Indian Railways on Sunday announced hike in passenger fares for AC coaches and non-AC passengers on Mail and Express trains by 2 paise per kilometre. The price for train tickets for ordinary class travel has also been increased by 1 paisa for every kilometer of travel beyond 215 kms. Additionally, for a 500 km journey in non-AC coaches, passengers will have to pay only 10 rupees extra. These fare changes will be effective from December 26, and will help railways garner about Rs 600 crore of extra revenues in the current financial year, the rail ministry said.

Rationalising the Surge

In a statement, the ministry said that the fare hike is on account of higher manpower cost. “Railways has expanded its network and operations significantly over the last decade.
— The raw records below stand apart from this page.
/-! ## The late effects, slot by slot -/

/-- The location pair of a queue in a region's section (22 R330). -/
def Region.queueLocs (r : Region) (q : Queue) : Nat × Nat :=
  match r.info.queues.find? fun x => x.1 == q with
  | some x => x.2
  | none => (65535, 65535)

/-- A call enters its queue (22 R329). -/
def State.enterCall (s : State) (f : Frame) (stamp : Nat) (q : Queue) (ord : Bool) (record : W512) : State × List CountChange :=
  let l := (s.region f.region).queueLocs q
  let c : Call := ⟨q, ord, record, f.time, f.job, f.region, f.pe, stamp, f.port.pid, s.nextId, none, l.1, l.2, false⟩
  (s.onDie (peDie (hostPe f.pe)) fun d =>
    { d with copro := { d.copro with queues := Map.modify [] d.copro.queues (queueCode q) (· ++ [c]) } },
   [⟨l.1, f.time, 1⟩])

/-- A location is told to a bay (20 R310). -/
def State.subscribeBay (s : State) (job rid l : Nat) : State :=
  let root := s.root job
  let s := s.onJob job fun j =>
    { j with root := { root with subs := if root.subs.contains (l, .bay rid) then root.subs else root.subs ++ [(l, .bay rid)] } }
  s.onRegion rid fun r => { r with fronts := r.fronts.set l (Map.get 0 root.front l, Map.get 0 root.fstamp l) }

/-- Bind a frontier port to a location, with its hold at the root (20 R311). -/
def State.subscribePort (s : State) (f : Frame) (key port l : Nat) : State × List CountChange :=
  match (s.pe key).active.iloc port with
  | none => (s, [])
  | some own =>
    let h := timeCut f.time (s.pe key).active.depth
    let s := s.onPe key fun p =>
      { p with inports := Map.modify InPort.blank p.inports port fun x => { x with bound := some (l, h) } }
    (s.onJob f.job fun j =>
      { j with root := { j.root with holds := j.root.holds ++ [(l, own, (s.pe key).active.depth, key, port, h)] } },
     [⟨own, h, 1⟩])

/-- A capability command: slots, counts and an opened epoch (20 R297, R298, R312). -/
def State.applyTcap (f : Frame) (sg : State × Gather) (op : TcapOp) : State × Gather :=
  let s := sg.1
  let c := s.capsNow
  let c' := c.after op
  let r := s.region f.region
  let l := match op with
    | .new _ l _ => l
    | .advance k _ | .drop k => (c.placeOf k).1
  let old : List CountChange := match op with
    | .new _ _ _ => []
    | .advance k _ | .drop k => match c.held.find k with
      | some t => [⟨l, t, -1⟩]
      | none => []
  let new_ : List CountChange := match op with
    | .new _ _ t | .advance _ t => [⟨l, t, 1⟩]
    | .drop _ => []
  let g := sg.2.add (new_ ++ old)
  let g := match c'.hi.find l with
    | some e => if c.hi.find l == some e then g else g.opening (l, r.holder (agentKey f.agent), e)
    | none => g
  (match agentKey f.agent with
    | none => s.onRegion f.region fun r => { r with caps := c'.held, capLoc := c'.place, capHi := c'.hi }
    | some k => s.onPe k fun p => { p with caps := c'.held, capHi := c'.hi.find l }, g)

/-- Fold a value into the path digest of an agent (26 R396). -/
def State.fold (s : State) (a : Agent) (v : W64) : State :=
  match a with
  | .ctl r => s.onRegion r fun x => { x with digest := foldDigest x.digest v }
  | b => match agentKey b with
    | some k => s.onPe k fun x => { x with digest := foldDigest x.digest v }
    | none => s

/-- A token leaves an output port. -/
def State.lateSend (f : Frame) (stamp port : Nat) (v : Value) (sg : State × Gather) : State × Gather :=
  match agentKey f.agent with
  | none => sg
  | some k => let x := sg.1.sendAt k port v f.time stamp; (x.1, sg.2.add x.2)

/-- One effect of the last part of a commit. -/
def State.lateAct (f : Frame) (stamp : Nat) (sg : State × Gather) (a : Act) : State × Gather :=
  let s := sg.1
  match a with
  | .send p (some v) => State.lateSend f stamp p v sg
  | .epatom ep off op x regs =>
    ({ s with transfers := s.transfers ++
        [⟨s.nextId, f.job, f.agent, f.region,
          .atomic (packFields 64 [(56, 8, ep), (0, 56, off)]) op x regs f.agent, f.time⟩],
              nextId := s.nextId + 1 }, sg.2)
  | .subscribe p l =>
    match agentKey f.agent with
    | none => (s.subscribeBay f.job f.region l, sg.2)
    | some k => let x := s.subscribePort f k p l; (x.1, sg.2.add x.2)
  | .tcap op => State.applyTcap f sg op
  | .callq q ord r => let x := s.enterCall f stamp q ord r; (x.1, sg.2.add x.2)
  | .pmonctl w => (s.pmonctl s.myBays w, sg.2)
  | .rrmark v => (s.fold f.agent v, sg.2)
  | .tlbinv w va => (s.tlbinv w va, sg.2)
  | .csload w b => (s.csload w b, sg.2)
  | .wdog w => (s.onRegion f.region fun r => { r with wdog := wdogSet r.wdog w }, sg.2)
  | .sregWr n v => (s.sregWrite n v, sg.2)
  | .sect op => State.applySect f.region stamp sg op
  | _ => sg
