/-- The areas of a recorded job: capture and log. -/
def State.recordAreas (s : State) (tag : Nat) (p : LaunchPackage) : State × Bool :=
  if !packageRecords p then (s, true)
  else
    match s.takePages tag p.cappages with
    | (_, none) => (s, false)
    | (t, some _) =>
      match t.takePages tag logPages with
      | (_, none) => (s, false)
      | (u, some _) => (u, true)

/-- A tag for a new job: one that no job has had, or that of an ended job. -/
def State.freeTag (s : State) : Option Nat :=
  let used := s.jobs.keys
  match ((List.range (used.length + 1)).map (· + 1)).find? fun t => !used.contains t with
  | some t => if t ≤ 0xFFFE then some t else (s.jobs.find? fun j => j.2.settled && j.2.rr == 0).map Prod.fst
  | none => none

/-- A job as it is launched. -/
def packageJob (p : LaunchPackage) (tag host : Nat) : Job :=
  { Job.blank with
    live := true, tag := tag, host := host, pkg := p, xroot := p.xroot &&& xrootMask,
    endpts := p.endpts.foldl (fun m e => Map.set m e.1 e.2) [], rr := if packageRecords p then 1 else 0, logAtom := bitAt p.flags 2 }

/-- Launch a job: its tag, or the status of the answer: NOROOM where device memory cannot hold it, BADMSG where its path-summary
table has no locations or more than 1,024 (20 R295). Log entry 66 (DESIGN CHOICE). -/
def State.launch (s : State) (p : LaunchPackage) (host : Nat) : State × Except Byte Nat :=
  match s.freeTag with
  | none => (s, .error stNoroom)
  | some tag =>
    if !s.packageFits p then (s, .error stNoroom)
    else
      let t : State := { s with jobs := s.jobs.set tag (packageJob p tag host) }
      match (t.placeChunks tag p).recordAreas tag p with
      | (u, true) =>
        let n := u.tableSize p.table
        if n = 0 || 1024 < n then (s, .error stBadmsg)
        else (u.onJob tag fun j => { j with root := u.launchRoot p }, .ok tag)
      | (_, false) => (s, .error stNoroom)

/-- JOBSUBMIT (26 Table 26-2): the executive asks for the package by RMA. Log entry 65 (DESIGN CHOICE). -/
def execJobsubmit (conn : Nat) (seq : Word) (pkg : LaunchPackage) (s : State) : Host.Outcome State Fault Refusal :=
  if !s.takesCommand conn then .next s
  else if bitAt pkg.flags 1 || (packageRecords pkg && pkg.cappages == 0) then .next (s.respond conn 0x01#8 seq stBadmsg [])
  else .next (s.onConn conn fun c => { c with waiting := [(0x01#8, seq, [])], pending := some pkg })

/-! ## Commands about a job (26 Table 26-2) -/

/-- The record with which the executive ends the regions of an aborted job: it names no fault of Table 24-1. Log entry 65
(DESIGN CHOICE). -/
def abortRecord (job : Nat) : TrapRecord := { mkRecord .swtrap 8 3 0 job 0 0 with fcode := 0 }

/-- JOBABORT (21 R324). -/
def execJobabort (conn : Nat) (seq : Word) (job : Nat) (s : State) : Host.Outcome State Fault Refusal :=
  if !s.takesCommand conn then .next s
  else if !s.hasJob job then .next (s.respond conn 0x02#8 seq stNojob [])
  else .next ((s.abortJob job (abortRecord job) stFailed).respond conn 0x02#8 seq stOk [])

/-- A job whose endpoints a host may attach: one that runs, or the executive's own (26 Table 26-2). -/
def State.hasEndpoints (s : State) (job : Nat) : Bool := s.hasJob job || job == 0xFFFF

/-- EPATTACH (26 R386). Log entry 65 (DESIGN CHOICE). -/
def execEpattach (conn : Nat) (seq : Word) (job idx extent : Nat) (s : State) : Host.Outcome State Fault Refusal :=
  if !s.takesCommand conn then .next s
  else if !s.hasEndpoints job then .next (s.respond conn 0x03#8 seq stNojob [])
  else if 256 ≤ idx then .next (s.respond conn 0x03#8 seq stBadmsg [])
  else .next ((s.onJob job fun j => { j with endpts := j.endpts.set idx extent }).respond conn 0x03#8 seq stOk [])
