-- ==== Sys2Proof/Machine/Dispatch.lean ====
section
/-! DEFINITION. Dispatch: the meaning of every instruction and step, one arm each. -/

namespace Sys2Proof.Machine
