/-- Format A with no target. -/
@[simp] theorem decA0_fmtA (op : BitVec 7) (p : Pm) (x : BitVec 5) (mk : Pm → Instr) :
    decA0 (fmtA op p 0#9 0#9 x) mk = .ok (mk p) := by
  unfold decA0 pmOf noTgt
  rw [fmtA_pm, fmtA_noTgt, ofCode_Pm]
  rfl

/-- Format A with one target. -/
@[simp] theorem decI_fmtA (op : BitVec 7) (p : Pm) (t : Tgt) (u : BitVec 9) (x : BitVec 5) (mk : Pm → Tgt → Instr) :
    decI (fmtA op p t.code u x) mk = .ok (mk p t) := by
  unfold decI pmOf t0Of
  rw [fmtA_pm, fmtA_t, ofCode_Pm, ofCode_Tgt]
  rfl

/-- Format I. -/
@[simp] theorem decI_fmtI (op : BitVec 7) (p : Pm) (t : Tgt) (x : BitVec 14) (mk : Pm → Tgt → Instr) :
    decI (fmtI op p t.code x) mk = .ok (mk p t) := by
  unfold decI pmOf t0Of
  rw [fmtI_pm, fmtI_t, ofCode_Pm, ofCode_Tgt]
  rfl

/-- Format M with a target. -/
@[simp] theorem decM_fmtM (op : BitVec 7) (p : Pm) (t : Tgt) (l : BitVec 4) (z : BitVec 3) (x : BitVec 7)
    (mk : Pm → Tgt → BitVec 4 → Instr) : decM (fmtM op p t.code l z x) mk = .ok (mk p t l) := by
  unfold decM pmOf t0Of
  rw [fmtM_pm, fmtM_t, fmtM_lsid, ofCode_Pm, ofCode_Tgt]
  rfl

/-- Format M with no target. -/
@[simp] theorem decM0_fmtM (op : BitVec 7) (p : Pm) (l : BitVec 4) (z : BitVec 3) (x : BitVec 7)
    (mk : Pm → BitVec 4 → Instr) : decM0 (fmtM op p 0#9 l z x) mk = .ok (mk p l) := by
  unfold decM0 pmOf noTgt
  rw [fmtM_pm, fmtM_t, fmtM_lsid, ofCode_Pm]
  rfl

/-- Format R. -/
@[simp] theorem decR_fmtR (op : BitVec 7) (r : BitVec 6) (fe : Bool) (t u : Tgt) (mk : BitVec 6 → Bool → Tgt → Tgt → Instr) :
    decR (fmtR op r (bit fe) t.code u.code) mk = .ok (mk r fe t u) := by
  unfold decR bitOf
  rw [fmtR_reg, fmtR_fe, fmtR_t, fmtR_u, ofCode_Tgt, ofCode_Tgt, bit_eq]
  rfl

/-- Format P. -/
@[simp] theorem decP_fmtR (op : BitVec 7) (r : BitVec 6) (t u : Tgt) (mk : BitVec 6 → Tgt → Tgt → Instr) :
    decP (fmtR op r 0#1 t.code u.code) mk = .ok (mk r t u) := by
  unfold decP zeroFld
  rw [fmtR_fe]
  exact decR_fmtR op r false t u fun port _ t u => mk port t u

/-- Format B. -/
@[simp] theorem decB_fmtB (op : BitVec 7) (p : Pm) (e : BitVec 3) (o : BitVec 20) (mk : Pm → BitVec 3 → BitVec 20 → Instr) :
    decB (fmtB op p e o) mk = .ok (mk p e o) := by
  unfold decB pmOf
  rw [fmtB_pm, fmtB_exit, fmtB_off, ofCode_Pm]
  rfl

end Sys2Proof.Laws
end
To cater to a higher level of operations and to improve safety, it is increasing its manpower. Consequently, manpower cost has increased to Rs 1.15 lakh crore. To meet this higher cost of manpower, railways are focusing on higher cargo loading and a small amount of passenger fare rationalisation,” it said.

Categories like suburban and monthly season tickets have been spared from the latest fare hikes.

This is the second instance of passenger fare increase by railways this year. In July, fares were raised across ordinary non-AC, mail/express trains (AC and non-AC) and first class travel.

Efficiency Challenge

To be sure, a bulk of the railways’ revenues are derived from freight services which account for about 65% of its total earnings. The remaining 35% is derived from passengers/coaching, parcel services and non-fare revenue streams. 

In a recent report by parliament panel, the ministry had informed that the last revision of freight rates was

undertaken in November 2018. Since then, there has been no increase in freight rates despite annual rise in operational costs have increased. 

“The tariff policy of Indian Railways has traditionally been one of restraint with regard to increase in passenger fare. Indian Railways continues to incur losses every year by performing a variety of un-remunerative services, which imposes a heavy burden on railways’ finances,” the report noted.

Experts said that the fare rationalisation seems modest, targeted, and largely protects suburban commuters and short-distance ordinary class passengers. “An increase of Rs 10 over a 500 km non-AC journey is hardly burdensome, especially when seen against sharply rising manpower, pension, and operating costs,” said Lalit Chandra Trivedi, former general manager, East Central Railway.

In FY25, the railways’ operating ratio, which is a percentage of gross working expenses to gross earnings, stood at 98.9%, indicating poor efficiency and low surplus. The operating ratio for FY26 is projected to be 98.43%, which is marginally better than last year. The transporter is expecting passenger traffic of 7.6 billion in FY26, a slight jump from nearly 7.3 billion passengers carried in FY25.